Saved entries
○ ○ ○ ○ ○

-- ==== Sys2Proof/Machine/Ctl.lean ====
section
/-!
DEFINITION. The CTL class (Table 11.1; R154 to R166, R54, R69): control transfers, exit, barriers, split barriers, fork,
wait, yield and trap.
-/

namespace Sys2Proof.Machine

/-! ### No effect -/

/-- R159: no effect; at a wide scope a pure rendezvous. -/
def execNop (_e : Scope) (s : State) : Out := done 0x08 .issue s

/-- R69: opcodes 0x38 to 0x3F act as nop at lane scope, whatever their fields hold. -/
def execHint (_o : BitVec 3) (_e : Scope) (_a _b _c : Byte) (s : State) : Out := done 0x08 .issue s

/-! ### Control transfers (R24, R154 to R156) -/

/-- Lanes of an issuer go to their next clauses. `next` gives each lane's code capability with CUR there. The stream
goes with the lowest lane that issued the transfer, and the lanes that go elsewhere diverge (R24). -/
def Group.spread (G : Group) (k : Nat) (i : Issuer) (active : Lanes) (next : Nat → Cap) : Group :=
  let at' (ls : Lanes) (c : Cap) : Issuer := { lanes := ls, code := c, cl := none, wait := .go }
  match k, lanesOf active with
  | 0, l :: _ =>
    let home := next l
    let ls := lanesOf i.lanes
    let stay := ls.filter fun x => next x == home
    let go := ls.filter fun x => next x != home
    { G with stream := at' (maskOf stay) home, div := go.foldl (fun t x => tset t x (at' (laneBit x) (next x))) G.div }
  | l + 1, _ => { G with div := tset G.div l { at' i.lanes (next l) with buf := i.buf } }
  | 0, [] => G

/-- A control transfer: `go` gives an active lane's next code capability and its register writes, or the fault of R155
with its DATA. -/
def transferOp (ops : List Opd) (d : Dst)
    (go : Issuer → Clause → Group → Nat → List Word → Except (Nat × Nat) (Cap × (Group → Group))) (s : State) : Out :=
  match s.cur with
  | none => .next s
  | some c =>
    if c.empty then .next (retire s)
    else match ready? s c ops d false with
      | some o => o
      | none =>
        match c.arr, s.issuer? (c.arr.headD ⟨0, 0, 0⟩) with
        | r :: _, some i =>
          (match i.cl, s.grp? r.blk r.gidx with
           | some cl, some G =>
             let res : List (Nat × Nat × Except (Nat × Nat) (Cap × (Group → Group))) :=
               (readOps s c ops).flatMap fun (g, ls) => ls.map fun (l, xs) => (g, l, go i cl G l (xs.map VCell.word))
             let faults : List LFault := res.filterMap fun (g, l, x) => match x with
               | .error (code, dat) => some ⟨g, l, code, dat⟩
               | .ok _ => none
             if !faults.isEmpty then faultSome faults s
             else
               let s := chargeWord 0x08 .issue (consume s c ops)
               let s := s.modGroup r.blk r.gidx fun G =>
                 let G := res.foldl (fun G (_, _, x) => match x with | .ok (_, f) => f G | .error _ => G) G
                 let G := G.dirty d.regs
                 let next (l : Nat) : Cap :=
                   match res.find? fun x => x.2.1 == l with
                   | some (_, _, .ok (k, _)) => k
                   | _ => i.code.setCur cl.fall
                 G.spread r.iss i ((c.act.find? fun a => a.1 == r.gidx).map (·.2) |>.getD 0#64) next
               .next { bumpRc s r.blk 1 with cur := none }
           | _, _ => .next s)
        | _, _ => .next s

/-- The target of a transfer of form I: a word offset from the clause header. -/
def target (cl : Clause) (t : BitVec 16) : Nat := intBits 44 (cl.addr + 4 * t.toInt)

/-- A link (R155): the lane's code capability at an address, sealed and tagged; a sweep in progress checks it (R119). -/
def linkCap (s : State) (b : Nat) (i : Issuer) (a : Nat) : Cap :=
  let k := i.code.setCur a
  sweepCheck s (pasidOf s b) { k.set 117 106 (k.perm ||| Perm.sealBit) with tag := true }

/-- InstallCode (R155): the checks in order, and the capability unsealed. -/
def installCode (k : Cap) : Except (Nat × Nat) Cap :=
  if !k.tag then .error (Code.capTag, k.cur)
  else if !k.has Perm.x then .error (Code.capPerm, k.cur)
  else if k.cur % 4 ≠ 0 then .error (Code.capAlign, k.cur)
  else if k.cur < k.base ∨ k.top < k.cur + 8 then .error (Code.capBounds, k.cur)
  else .ok (k.set 115 115 0)

/-- The block of the word in execution. -/
def curBlk (s : State) : Nat := (s.cur.map (·.blk)).getD 0

/-- R154. -/
def execJmp (t : BitVec 16) (s : State) : Out :=
  transferOp [] .none (fun i cl _ _ _ => .ok (i.code.setCur (target cl t), id)) s

/-- R154: per lane. -/
def execBra (p : Pred) (t : BitVec 16) (s : State) : Out :=
  transferOp [] .none (fun i cl G l _ =>
    .ok (i.code.setCur (if (G.pred p).getLsbD l then target cl t else cl.fall), id)) s

/-- R154: alike in every lane. -/
def execBru (q : Pred) (t : BitVec 16) (s : State) : Out :=
  transferOp [] .none (fun i cl G _ _ => .ok (i.code.setCur (if G.qpred q then target cl t else cl.fall), id)) s

/-- R155. -/
def execJmpc (a : RSrc) (s : State) : Out :=
  transferOp [.r a 4] .none (fun _ _ G l xs => (installCode (capAt G l a xs 0)).map fun k => (k, id)) s

/-- R154, R155: the link names the fall-through address. -/
def execCall (a : BitVec 6) (t : BitVec 16) (s : State) : Out :=
  transferOp [] (.r a 4) (fun i cl _ l _ =>
    .ok (i.code.setCur (target cl t), fun G => G.putQuad a.toNat l (linkCap s (curBlk s) i cl.fall))) s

○ ○ ○ ○ ○

# Task statement
All lines of the records above that contain the word "faults" are to be copied out.

# Answer section
             let faults : List LFault := res.filterMap fun (g, l, x) => match x with
             if !faults.isEmpty then faultSome faults s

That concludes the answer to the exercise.